# Assigned task
Look below for the line containing "[dataWrite_of_ge s v ho] at h"; from there through the line containing "### settle -/", both lines included, please set down each line exactly and nothing else.

# Exercise materials
-- ==== Sys2Proof/Laws/Ops.lean ====
section
/-! SUPPORT. For each shared operation, one lemma that says what it answers: the byte accesses, the text and data views,
the operand check, the fetch, and `settle`. -/

namespace Sys2Proof.Machine

section
variable (s : State)

/-! ### One byte -/

theorem memReadByte_of_lt {a : Nat} (h : a < 1024) : memReadByte s a = .ok (s.mem.read a) := by
  simp [memReadByte, h]

theorem memWriteByte_of_lt {a : Nat} (v : Byte) (h : a < 1024) :
    memWriteByte s a v = .ok { s with mem := s.mem.write a v } := by
  simp [memWriteByte, h]

/-- A byte write answers only the state with that byte replaced, and keeps the canonical form. -/
theorem memWriteByte_ok {a : Nat} {v : Byte} {t : State} (h : memWriteByte s a v = .ok t) :
    t = { s with mem := s.mem.write a v } ∧ (Memory.wf s.mem = true → Memory.wf t.mem = true) := by
  unfold memWriteByte at h
  split at h
  · cases h
    exact ⟨rfl, fun hm => wf_write v ‹_› hm⟩
  · cases h

/-! ### The text view -/

/-- A slot read inside the text segment gives the slot's four bytes. -/
theorem textRead_of_lt {i : Nat} (h : i < 64) : textRead s i = .ok (s.slot i) := by
  have h0 : textAddr i 0 < 1024 := by simp [textAddr]; omega
  have h1 : textAddr i 1 < 1024 := by simp [textAddr]; omega
  have h2 : textAddr i 2 < 1024 := by simp [textAddr]; omega
  have h3 : textAddr i 3 < 1024 := by simp [textAddr]; omega
  unfold textRead
  rw [if_pos (by simpa using h), memReadByte_of_lt s h0, memReadByte_of_lt s h1, memReadByte_of_lt s h2,
    memReadByte_of_lt s h3]
  rfl

theorem textRead_of_ge {i : Nat} (h : 64 ≤ i) : textRead s i = .error (.outsideText i) := by
  unfold textRead
  rw [if_neg (by simpa using h)]

/-- A slot below 64 depends on the text bytes alone. -/
theorem slot_congr {s u : State} {j : Nat} (h : ∀ a, a < 256 → s.mem.read a = u.mem.read a) (hj : j < 64) :
    s.slot j = u.slot j := by
  simp only [State.slot]
  rw [h _ (by omega), h _ (by omega), h _ (by omega), h _ (by omega)]

/-- The buffer after a slot write (R45). -/
def slotWritten (m : Memory) (i : Nat) (b : SlotBytes) : Memory :=
  (((m.write (4 * i) b.b0).write (4 * i + 1) b.b1).write (4 * i + 2) b.b2).write (4 * i + 3) b.b3

theorem textWrite_of_lt {i : Nat} (b : SlotBytes) (h : i < 64) :
    textWrite s i b = .ok { s with mem := slotWritten s.mem i b } := by
  have h0 : textAddr i 0 < 1024 := by simp [textAddr]; omega
  have h1 : textAddr i 1 < 1024 := by simp [textAddr]; omega
  have h2 : textAddr i 2 < 1024 := by simp [textAddr]; omega
  have h3 : textAddr i 3 < 1024 := by simp [textAddr]; omega
  unfold textWrite
  rw [if_pos (by simpa using h), memWriteByte_of_lt s _ h0]
  simp only [bind, Except.bind]
  rw [memWriteByte_of_lt _ _ h1]
  simp only
  rw [memWriteByte_of_lt _ _ h2]
  simp only
  rw [memWriteByte_of_lt _ _ h3]
  rfl

theorem textWrite_of_ge {i : Nat} (b : SlotBytes) (h : 64 ≤ i) : textWrite s i b = .error (.outsideText i) := by
  unfold textWrite
  rw [if_neg (by simpa using h)]

/-- Outside its four bytes a slot write changes no byte. -/
theorem read_slotWritten_of_outside (m : Memory) {i a : Nat} (b : SlotBytes) (h : a < 4 * i ∨ 4 * i + 3 < a) :
    Memory.read (slotWritten m i b) a = Memory.read m a := by
  unfold slotWritten
  rw [read_write_of_ne _ _ (by omega), read_write_of_ne _ _ (by omega), read_write_of_ne _ _ (by omega),
    read_write_of_ne _ _ (by omega)]

theorem wf_slotWritten {m : Memory} {i : Nat} (b : SlotBytes) (h : i < 64) (hm : Memory.wf m = true) :
    Memory.wf (slotWritten m i b) = true := by
  unfold slotWritten
  refine wf_write _ ?_ (wf_write _ ?_ (wf_write _ ?_ (wf_write _ ?_ hm))) <;> simp <;> omega

/-- Slot `j` after a write of slot `i`. -/
theorem slot_slotWritten (i j : Nat) (b : SlotBytes) :
    ({ s with mem := slotWritten s.mem i b } : State).slot j = if j = i then b else s.slot j := by
  by_cases h : j = i
  · subst h
    simp [State.slot, slotWritten, read_write]
  · have ho (k : Nat) (hk : k < 4) :
        Memory.read (slotWritten s.mem i b) (4 * j + k) = Memory.read s.mem (4 * j + k) :=
      read_slotWritten_of_outside _ _ (by omega)
    have h0 := ho 0 (by omega)
    rw [if_neg h]
    simp only [State.slot, ho 1 (by omega), ho 2 (by omega), ho 3 (by omega)]
    simpa using h0

/-- A slot write that answers names a slot, writes its four bytes and keeps the canonical form. -/
theorem textWrite_ok {i : Nat} {b : SlotBytes} {t : State} (h : textWrite s i b = .ok t) :
    i < 64 ∧ t = { s with mem := slotWritten s.mem i b } ∧ (Memory.wf s.mem = true → Memory.wf t.mem = true) := by
  rcases Nat.lt_or_ge i 64 with hi | hi
  · rw [textWrite_of_lt s b hi] at h
    cases h
    exact ⟨hi, rfl, wf_slotWritten b hi⟩
  · rw [textWrite_of_ge s b hi] at h
    cases h

/-! ### The data view -/

theorem dataRead_of_lt {o : Offset} (h : o.toNat < 768) : dataRead s o = .ok (s.dataByte o.toNat) := by
  unfold dataRead
  rw [if_neg (by simp; omega), memReadByte_of_lt s (by simp [dataAddr]; omega)]
  rfl

theorem dataRead_of_ge {o : Offset} (h : 768 ≤ o.toNat) : dataRead s o = .error (.raise .dataOutOfRange) := by
  unfold dataRead
  rw [if_pos (by simpa using h)]

theorem dataWrite_of_lt {o : Offset} (v : Byte) (h : o.toNat < 768) :
    dataWrite s o v = .ok { s with mem := s.mem.write (256 + o.toNat) v } := by
  unfold dataWrite
  rw [if_neg (by simp; omega), memWriteByte_of_lt s v (by simp [dataAddr]; omega)]
  rfl

theorem dataWrite_of_ge {o : Offset} (v : Byte) (h : 768 ≤ o.toNat) :
    dataWrite s o v = .error (.raise .dataOutOfRange) := by
  unfold dataWrite
  rw [if_pos (by simpa using h)]

/-- A data write that answers names a data byte, writes it alone and keeps the canonical form. -/
theorem dataWrite_ok {o : Offset} {v : Byte} {t : State} (h : dataWrite s o v = .ok t) :
    o.toNat < 768 ∧ t = { s with mem := s.mem.write (256 + o.toNat) v } ∧
      (Memory.wf s.mem = true → Memory.wf t.mem = true) := by
  rcases Nat.lt_or_ge o.toNat 768 with ho | ho
  · rw [dataWrite_of_lt s v ho] at h
    cases h
    exact ⟨ho, rfl, wf_write v (by simp only [Config.memSize_eq]; omega)⟩
  · rw [dataWrite_of_ge s v ho] at h
    cases h

theorem wf_clear : Memory.wf s.clear.mem = true := rfl

theorem wf_reset : Memory.wf State.reset.mem = true := rfl

/-! ### The operand check -/

/-- The operand check passes exactly when no named register is IP. -/
theorem checkOperands_eq (rs : List Reg) :
    checkOperands rs = if rs.contains .ip then .error (.raise .ipOperand) else .ok () := by
  induction rs with
  | nil => rfl
  | cons r rs ih =>
    unfold checkOperands
    rw [ih]
    cases r <;> simp

/-! ### The size check of a load -/

theorem programFits_iff (p : List Instr) : programFits p = true ↔ p.length ≤ 64 := by
  have h : programFits p = true ↔ 4 * p.length ≤ 256 := ⟨of_decide_eq_true, decide_eq_true⟩
  rw [h]
  omega

/-! ### settle -/

/-- `settle` answers a next state in two ways only: the stage's state, or the start state with a fault raised. -/
theorem settle_next {e : Except Stop State} {t : State} (h : settle s e = .next t) :
    e = .ok t ∨ ∃ c, e = .error (.raise c) ∧ t = raiseFault c s := by
  match e, h with
  | .ok _, rfl => exact .inl rfl
  | .error (.raise c), rfl => exact .inr ⟨c, rfl, rfl⟩
  | .error (.breach _), h => cases h

/-! ### Fetch -/

theorem fetch_of_ge (h : 64 ≤ s.ip.toNat) : fetch s = .error (.raise .fetchOutOfRange) := by
  unfold fetch
  rw [if_pos (by simpa using h)]

/-- Below 64, the fetch is the decoder on the slot at IP. -/
theorem fetch_of_lt (h : s.ip.toNat < 64) :
    fetch s = match decode (s.slot s.ip.toNat) with
      | .ok i => .ok i
      | .error e => .error (.raise (invalidCause e)) := by
  unfold fetch
  rw [if_neg (by simp; omega), textRead_of_lt s h]
  rfl

/-- A fetched instruction: IP names a slot, and the slot decodes to it. -/
theorem fetch_ok {i : Instr} (h : fetch s = .ok i) : s.ip.toNat < 64 ∧ decode (s.slot s.ip.toNat) = .ok i := by
  rcases Nat.lt_or_ge s.ip.toNat 64 with hlt | hge
  · refine ⟨hlt, ?_⟩
    rw [fetch_of_lt s hlt] at h
    split at h
    · cases h
      assumption
    · cases h
  · rw [fetch_of_ge s hge] at h
    cases h

/-- A failed fetch raises a cause; it never breaches an access contract. -/
theorem fetch_error {e : Stop} (h : fetch s = .error e) : ∃ c, e = .raise c := by
  rcases Nat.lt_or_ge s.ip.toNat 64 with hlt | hge
  · rw [fetch_of_lt s hlt] at h
    split at h
    · cases h
    · cases h
      exact ⟨_, rfl⟩
  · rw [fetch_of_ge s hge] at h
    cases h
    exact ⟨_, rfl⟩

end

end Sys2Proof.Machine
end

# Exercise solution
  · rw [dataWrite_of_ge s v ho] at h
    cases h

theorem wf_clear : Memory.wf s.clear.mem = true := rfl

theorem wf_reset : Memory.wf State.reset.mem = true := rfl

/-! ### The operand check -/

/-- The operand check passes exactly when no named register is IP. -/
theorem checkOperands_eq (rs : List Reg) :
    checkOperands rs = if rs.contains .ip then .error (.raise .ipOperand) else .ok () := by
  induction rs with
  | nil => rfl
  | cons r rs ih =>
    unfold checkOperands
    rw [ih]
    cases r <;> simp

/-! ### The size check of a load -/

theorem programFits_iff (p : List Instr) : programFits p = true ↔ p.length ≤ 64 := by
  have h : programFits p = true ↔ 4 * p.length ≤ 256 := ⟨of_decide_eq_true, decide_eq_true⟩
  rw [h]
  omega

/-! ### settle -/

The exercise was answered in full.